◆ Stored items
____________________

-- ==== Sys2Proof/Laws/Step.lean ====
section
/-! SUPPORT. Each command, and one step, inverted once: if it answers a next state, then one of these cases holds. -/

namespace Sys2Proof.Machine

/-! ## The commands -/

theorem exec_nop (s : State) : exec .nop s = .next (complete s) := rfl

theorem exec_clear (s : State) : exec .clear s = .next (complete (clearBody s)) := rfl

/-- BUILD: EMPTY_TABLE, or a tree of the symbols present. -/
theorem exec_build_cases {s t : State} (h : exec .build s = .next t) :
    (presentSymbols s = [] ∧ t = rejected 0x02 0 s) ∨
    (presentSymbols s ≠ [] ∧
      t = complete (installTree (buildNodes (leafNodes s (presentSymbols s))).2 (presentSymbols s).length
        (BitVec.ofNat 9 (buildNodes (leafNodes s (presentSymbols s))).1) s)) := by
  simp only [exec, execBuild, buildBody, Host.Outcome.next.injEq] at h
  by_cases he : presentSymbols s = []
  · simp only [he, List.isEmpty_nil, if_true] at h
    exact .inl ⟨he, h.symm⟩
  · simp only [List.isEmpty_eq_false_iff.mpr he, Bool.false_eq_true, if_false] at h
    exact .inr ⟨he, h.symm⟩

/-- GENCODES: NO_TREE, or the code table of the walked tree. -/
theorem exec_gencodes_cases {s t : State} (h : exec .gencodes s = .next t) :
    (s.treeValid = false ∧ t = rejected 0x03 0 s) ∨
    ∃ tr, s.treeValid = true ∧ walkedTree s = some tr ∧
      t = complete { s with code := codeTable tr, codesValid := true } := by
  simp only [exec, execGencodes] at h
  split at h
  · next hv => cases h; exact .inl ⟨by simpa using hv, rfl⟩
  · next hv =>
    split at h
    · cases h
    · next tr htr => cases h; exact .inr ⟨tr, by simpa using hv, htr, rfl⟩

/-- SERIALIZE: one of its three Rejects, or the bytes of the walked tree. -/
theorem exec_serialize_cases {s t : State} (h : exec .serialize s = .next t) :
    (s.treeValid = false ∧ t = rejected 0x03 0 s) ∨
    (s.treeValid = true ∧ dstRangeOK s = false ∧ t = rejected 0x06 0 s) ∨
    ∃ tr, s.treeValid = true ∧ dstRangeOK s = true ∧ walkedTree s = some tr ∧
      ((s.dstLen.toNat < bytesFor tr.ser.length ∧
          t = rejected 0x09 (BitVec.ofNat 32 (bytesFor tr.ser.length)) s) ∨
        (bytesFor tr.ser.length ≤ s.dstLen.toNat ∧
          t = complete (storeResult (packBytes (padToByte tr.ser)) s))) := by
  simp only [exec, execSerialize] at h
  split at h
  · next hv => cases h; exact .inl ⟨by simpa using hv, rfl⟩
  · next hv =>
    split at h
    · next hd => cases h; exact .inr (.inl ⟨by simpa using hv, by simpa using hd, rfl⟩)
    · next hd =>
      split at h
      · cases h
      · next tr htr =>
        cases h
        refine .inr (.inr ⟨tr, by simpa using hv, by simpa using hd, htr, ?_⟩)
        unfold serializeBody
        by_cases hn : s.dstLen.toNat < bytesFor tr.ser.length
        · exact .inl ⟨hn, by simp only [hn, if_true]; rfl⟩
        · exact .inr ⟨by omega, by simp only [hn, if_false]; rfl⟩

/-- DESERIALIZE: SRC_RANGE, an Abort of the parser, or the parsed tree. -/
theorem exec_deserialize_cases {s t : State} (h : exec .deserialize s = .next t) :
    (srcRangeOK s = false ∧ t = rejected 0x05 0 s) ∨
    (∃ e, srcRangeOK s = true ∧
      parseTree (8 * s.srcLen.toNat) (Config.maxNodes + 1) (parseStart s) = .error e ∧
      t = abortedDeserialize e.code.toByte e.info s) ∨
    ∃ nodes p, srcRangeOK s = true ∧
      parseTree (8 * s.srcLen.toNat) (Config.maxNodes + 1) (parseStart s) = .ok (nodes, p) ∧
      t = complete { installTree nodes p.seen.length 0 s with
        resultLen := BitVec.ofNat 32 (bytesFor p.pos) } := by
  simp only [exec, execDeserialize, deserializeBody, Host.Outcome.next.injEq] at h
  subst h
  cases hs : srcRangeOK s with
  | false => exact .inl ⟨rfl, rfl⟩
  | true =>
    simp only [Bool.not_true, Bool.false_eq_true, if_false]
    split
    · next e he =>
      refine .inr (.inl ⟨e, trivial, he, ?_⟩)
      have hc := parseTree_error he
      obtain ⟨cls, code, info⟩ := e
      simp only at hc
      subst hc
      exact perform_abortDeserialize code info s
    · next nodes p hp => exact .inr (.inr ⟨nodes, p, trivial, hp, rfl⟩)

/-- ENCODE: a Reject, an Abort, or the bytes and the register of the symbol loop. -/
theorem exec_encode_cases {s t : State} (h : exec .encode s = .next t) :
    (s.codesValid = false ∧ t = rejected 0x04 0 s) ∨
    (∃ e, s.codesValid = true ∧ sourceDestError s = some e ∧ t = rejected e.code.toByte e.info s) ∨
    (s.codesValid = true ∧ sourceDestError s = none ∧
      ((∃ e, encodeLoop s 0 0 s.pk (sourceBytes s) = .error e ∧ abortedEncode e.code.toByte e.info s t) ∨
        ∃ out pk, encodeLoop s 0 0 s.pk (sourceBytes s) = .ok (out, pk) ∧
          t = complete { storeResult out s with pk := pk })) := by
  simp only [exec, execEncode, encodeBody, Host.Outcome.next.injEq] at h
  subst h
  cases hv : s.codesValid with
  | false => exact .inl ⟨rfl, rfl⟩
  | true =>
    simp only [Bool.not_true, Bool.false_eq_true, if_false]
    cases he : sourceDestError s with
    | some e =>
      refine .inr (.inl ⟨e, trivial, rfl, ?_⟩)
      have hc := sourceDestError_reject he
      obtain ⟨cls, code, info⟩ := e
      simp only at hc
      subst hc
      exact perform_reject code info s
    | none =>
      refine .inr (.inr ⟨trivial, rfl, ?_⟩)
      cases hl : encodeLoop s 0 0 s.pk (sourceBytes s) with
      | error e =>
        refine .inl ⟨e, rfl, ?_⟩
        have hc := encodeLoop_error hl
        obtain ⟨cls, code, info⟩ := e
        simp only at hc
        subst hc
        exact perform_abortEncode code info s
      | ok r => exact .inr ⟨r.1, r.2, rfl, rfl⟩

/-- FLUSH: one of its two Rejects, no byte, or the padded byte. -/
theorem exec_flush_cases {s t : State} (h : exec .flush s = .next t) :
    (dstRangeOK s = false ∧ t = rejected 0x06 0 s) ∨
    (dstRangeOK s = true ∧ s.pk = [] ∧ t = complete { s with padOut := 0, resultLen := 0 }) ∨
    (dstRangeOK s = true ∧ s.pk ≠ [] ∧ s.dstLen.toNat = 0 ∧ t = rejected 0x09 1 s) ∨
    (dstRangeOK s = true ∧ s.pk ≠ [] ∧ s.dstLen.toNat ≠ 0 ∧
      t = complete { storeResult [bitsToByte (padRight 8 s.pk)] s with
        padOut := BitVec.ofNat 3 (8 - s.pk.length), pk := [] }) := by
  simp only [exec, execFlush, flushBody, Host.Outcome.next.injEq] at h
  subst h
  cases hd : dstRangeOK s with
  | false => exact .inl ⟨rfl, rfl⟩
  | true =>
    simp only [Bool.not_true, Bool.false_eq_true, if_false]
    by_cases hp : s.pk = []
    · exact .inr (.inl ⟨trivial, hp, by simp [hp]⟩)
    · simp only [List.isEmpty_eq_false_iff.mpr hp, Bool.false_eq_true, if_false]
      by_cases hl : s.dstLen.toNat = 0
      · exact .inr (.inr (.inl ⟨trivial, hp, hl, by simp only [hl, if_true]; rfl⟩))
      · exact .inr (.inr (.inr ⟨trivial, hp, hl, by simp only [hl, if_false]; rfl⟩))

/-- DECODE: a Reject, an Abort, or the symbols and the node of the bit loop. -/
theorem exec_decode_cases {last : Bool} {s t : State} (h : exec (.decode last) s = .next t) :
    (s.treeValid = false ∧ t = rejected 0x03 0 s) ∨
    (∃ e, s.treeValid = true ∧ sourceDestError s = some e ∧ t = rejected e.code.toByte e.info s) ∨
    (s.treeValid = true ∧ sourceDestError s = none ∧ badPad last s = true ∧
      t = rejected 0x08 (BitVec.ofNat 32 s.padIn.toNat) s) ∨
    (s.treeValid = true ∧ sourceDestError s = none ∧ badPad last s = false ∧
      ((∃ e, abortedDecode e.code.toByte e.info s t ∧
          (decodeLoop s 0 0 s.decNode (sourceBits s (8 * s.srcLen.toNat - padCount last s)) = .error e ∨
            e = abortDecode .incompleteCode (8 * s.srcLen.toNat - padCount last s))) ∨
        ∃ out n, decodeLoop s 0 0 s.decNode (sourceBits s (8 * s.srcLen.toNat - padCount last s)) =
            .ok (out, n) ∧ (last = true → n = s.root) ∧
          t = complete { storeResult out s with decNode := n })) := by
  simp only [exec, execDecode, decodeBody, Host.Outcome.next.injEq] at h
  subst h
  cases hv : s.treeValid with
  | false => exact .inl ⟨rfl, rfl⟩
  | true =>
    simp only [Bool.not_true, Bool.false_eq_true, if_false]
    cases he : sourceDestError s with
    | some e =>
      refine .inr (.inl ⟨e, trivial, rfl, ?_⟩)
      have hc := sourceDestError_reject he
      obtain ⟨cls, code, info⟩ := e
      simp only at hc
      subst hc
      exact perform_reject code info s
    | none =>
      cases hb : badPad last s with
      | true => exact .inr (.inr (.inl ⟨trivial, rfl, rfl, rfl⟩))
      | false =>
        refine .inr (.inr (.inr ⟨trivial, rfl, rfl, ?_⟩))
        simp only [Bool.false_eq_true, if_false]
        cases hl : decodeLoop s 0 0 s.decNode (sourceBits s (8 * s.srcLen.toNat - padCount last s)) with
        | error e =>
          refine .inl ⟨e, ?_, .inl rfl⟩
          have hc := decodeLoop_error hl
          obtain ⟨cls, code, info⟩ := e
          simp only at hc
          subst hc
          exact perform_abortDecode code info s
        | ok r =>
          obtain ⟨out, n⟩ := r
          by_cases hn : (last && n != s.root) = true
          · exact .inl ⟨abortDecode .incompleteCode (8 * s.srcLen.toNat - padCount last s),
              by simp only [hn, if_true]; exact perform_abortDecode _ _ s, .inr rfl⟩
          · exact .inr ⟨out, n, rfl, by rintro rfl; simpa using hn, by simp only [hn]; rfl⟩

/-! ## Decoding -/

theorem decodeWord_ok_reservedZero (w : Word) (i : Instr) (h : decodeWord w = .ok i) : reservedZero w = true := by
  unfold decodeWord at h
  split at h
  · assumption
  · cases h

/-! ## One step -/

/-- Everything a step that answers a next state can be (20_memory.md R73). -/
theorem step_cases {s t : State} (h : step s = .next t) :
    (∃ a rest, s.agenda = .access a :: rest ∧ a.legal = true ∧ t = performAccess a (beginEvent rest s)) ∨
    (∃ rest, s.agenda = .reset :: rest ∧ t = resetBlock (beginEvent rest s)) ∨
    ∃ rest, (s.agenda = .engine :: rest ∨ (s.agenda = [] ∧ rest = [])) ∧
      ((s.pending = none ∧ t = beginEvent rest s) ∨
        (∃ w, s.pending = some w ∧ decodeWord w = .error .badOpcode ∧ t = rejected 0x01 w (beginEvent rest s)) ∨
        ∃ w i, s.pending = some w ∧ decodeWord w = .ok i ∧ exec i (beginEvent rest s) = .next t) := by
  have engine : ∀ rest, engineStep (beginEvent rest s) = .next t →
      (s.pending = none ∧ t = beginEvent rest s) ∨
        (∃ w, s.pending = some w ∧ decodeWord w = .error .badOpcode ∧ t = rejected 0x01 w (beginEvent rest s)) ∨
        ∃ w i, s.pending = some w ∧ decodeWord w = .ok i ∧ exec i (beginEvent rest s) = .next t := by
    intro rest he
    unfold engineStep at he
    split at he
    · next hp => cases he; exact .inl ⟨hp, rfl⟩
    · next w hp =>
      split at he
      · next i hi => exact .inr (.inr ⟨w, i, hp, hi, he⟩)
      · next hi => cases he; exact .inr (.inl ⟨w, hp, hi, rfl⟩)
  unfold step nextEvent at h
  cases ha : s.agenda with
  | nil => rw [ha] at h; exact .inr (.inr ⟨[], .inr ⟨rfl, rfl⟩, engine [] h⟩)
  | cons e rest =>
    rw [ha] at h
    cases e with
    | access a =>
      simp only [eventStep, hostStep] at h
      split at h
      · next hl => cases h; exact .inl ⟨a, rest, rfl, hl, rfl⟩
      · cases h
    | engine => exact .inr (.inr ⟨rest, .inl rfl, engine rest h⟩)
    | reset => cases h; exact .inr (.inl ⟨rest, rfl, rfl⟩)

/-! ## Host reads -/

/-- At an aligned offset a host read returns the value of the place, and nothing else. -/
theorem readsAs_iff {s : State} {off : HostOff} {v : Word} (aligned : off.toNat % 4 = 0) :
    readsAs s off v ↔ read32At s (placeOf off) = v := by
  simp only [readsAs, hostStep, Access.legal, aligned, performAccess, returnValue, beq_self_eq_true, if_true,
    Host.Outcome.next.injEq]
  constructor
  · intro h
    have hr := congrArg State.returned h
    simpa using hr
  · rintro rfl; rfl

/-- In the LMEM window an 8-bit host read returns the value of the place, and nothing else. -/
theorem readsByteAs_iff {s : State} {off : HostOff} {v : Byte} (window : 0x10000 ≤ off.toNat) :
    readsByteAs s off v ↔ read8At s (placeOf off) = v := by
  simp only [readsByteAs, hostStep, Access.legal, window, performAccess, returnValue, decide_true, if_true,
    Host.Outcome.next.injEq]
  constructor
  · intro h
    have hr := congrArg State.returned h
    simpa using hr
  · rintro rfl; rfl

/-- While BUSY = 0 a byte lane of LMEM below LMEM_SIZE reads as `lmemLane` says. -/
theorem readLmem_eq_lmemLane {s : State} {k a : Nat} (idle : s.pending = none) (inside : a < s.lmemSize.bytes) :
    readLmem s k a = lmemLane s k a := by
  have h : ¬ s.lmemSize.bytes ≤ a := by omega
  simp only [readLmem, h, busy, idle, Option.isSome_none, memRead, lmemLane, if_false, Bool.false_eq_true]
  cases Memory.get s.lmem a <;> rfl

/-! ## The end of a run -/

/-- A run that has ended at its first state ends there. -/
theorem RunEndsAt.here {s : State} (h : RunEnded s) : RunEndsAt s s :=
  ⟨h, 0, rfl, fun m hm => absurd hm (Nat.not_lt_zero m)⟩

/-- A run that has not ended ends where the run from its next state does. -/
theorem RunEndsAt.next {s u t : State} (h : ¬ RunEnded s) (hs : step s = .next u) (hu : RunEndsAt u t) :
    RunEndsAt s t := by
  obtain ⟨ht, n, hn, before⟩ := hu
  have run_succ : ∀ k, core.run (k + 1) s = core.run k u := fun k => by
    have hc : core.step s = .next u := hs
    simp only [Host.Core.run, hc]
  refine ⟨ht, n + 1, (run_succ n).trans hn, ?_⟩
  intro m hm v hv
  cases m with
  | zero => cases hv; exact h
  | succ m => exact before m (Nat.lt_of_succ_lt_succ hm) v ((run_succ m).symm.trans hv)

/-- A run has one end state. -/
theorem RunEndsAt.unique {s t u : State} (ht : RunEndsAt s t) (hu : RunEndsAt s u) : t = u := by
  obtain ⟨et, n, hn, bn⟩ := ht
  obtain ⟨eu, m, hm, bm⟩ := hu
  rcases Nat.lt_trichotomy n m with h | h | h
  · exact absurd et (bm n h t hn)
  · subst h
    rw [hn] at hm
    cases hm
    rfl
  · exact absurd eu (bn m h u hm)

end Sys2Proof.Machine
end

____________________

◆ EXERCISE
Set down, from the entries above, exactly the lines from the one with "cases hs : srcRangeOK s with" up to and including the one with "(out, pk) ∧", and no other lines.

◆ YOUR RESPONSE
  cases hs : srcRangeOK s with
  | false => exact .inl ⟨rfl, rfl⟩
  | true =>
    simp only [Bool.not_true, Bool.false_eq_true, if_false]
    split
    · next e he =>
      refine .inr (.inl ⟨e, trivial, he, ?_⟩)
      have hc := parseTree_error he
      obtain ⟨cls, code, info⟩ := e
      simp only at hc
      subst hc
      exact perform_abortDeserialize code info s
    · next nodes p hp => exact .inr (.inr ⟨nodes, p, trivial, hp, rfl⟩)

/-- ENCODE: a Reject, an Abort, or the bytes and the register of the symbol loop. -/
theorem exec_encode_cases {s t : State} (h : exec .encode s = .next t) :
    (s.codesValid = false ∧ t = rejected 0x04 0 s) ∨
    (∃ e, s.codesValid = true ∧ sourceDestError s = some e ∧ t = rejected e.code.toByte e.info s) ∨
    (s.codesValid = true ∧ sourceDestError s = none ∧
      ((∃ e, encodeLoop s 0 0 s.pk (sourceBytes s) = .error e ∧ abortedEncode e.code.toByte e.info s t) ∨
        ∃ out pk, encodeLoop s 0 0 s.pk (sourceBytes s) = .ok (out, pk) ∧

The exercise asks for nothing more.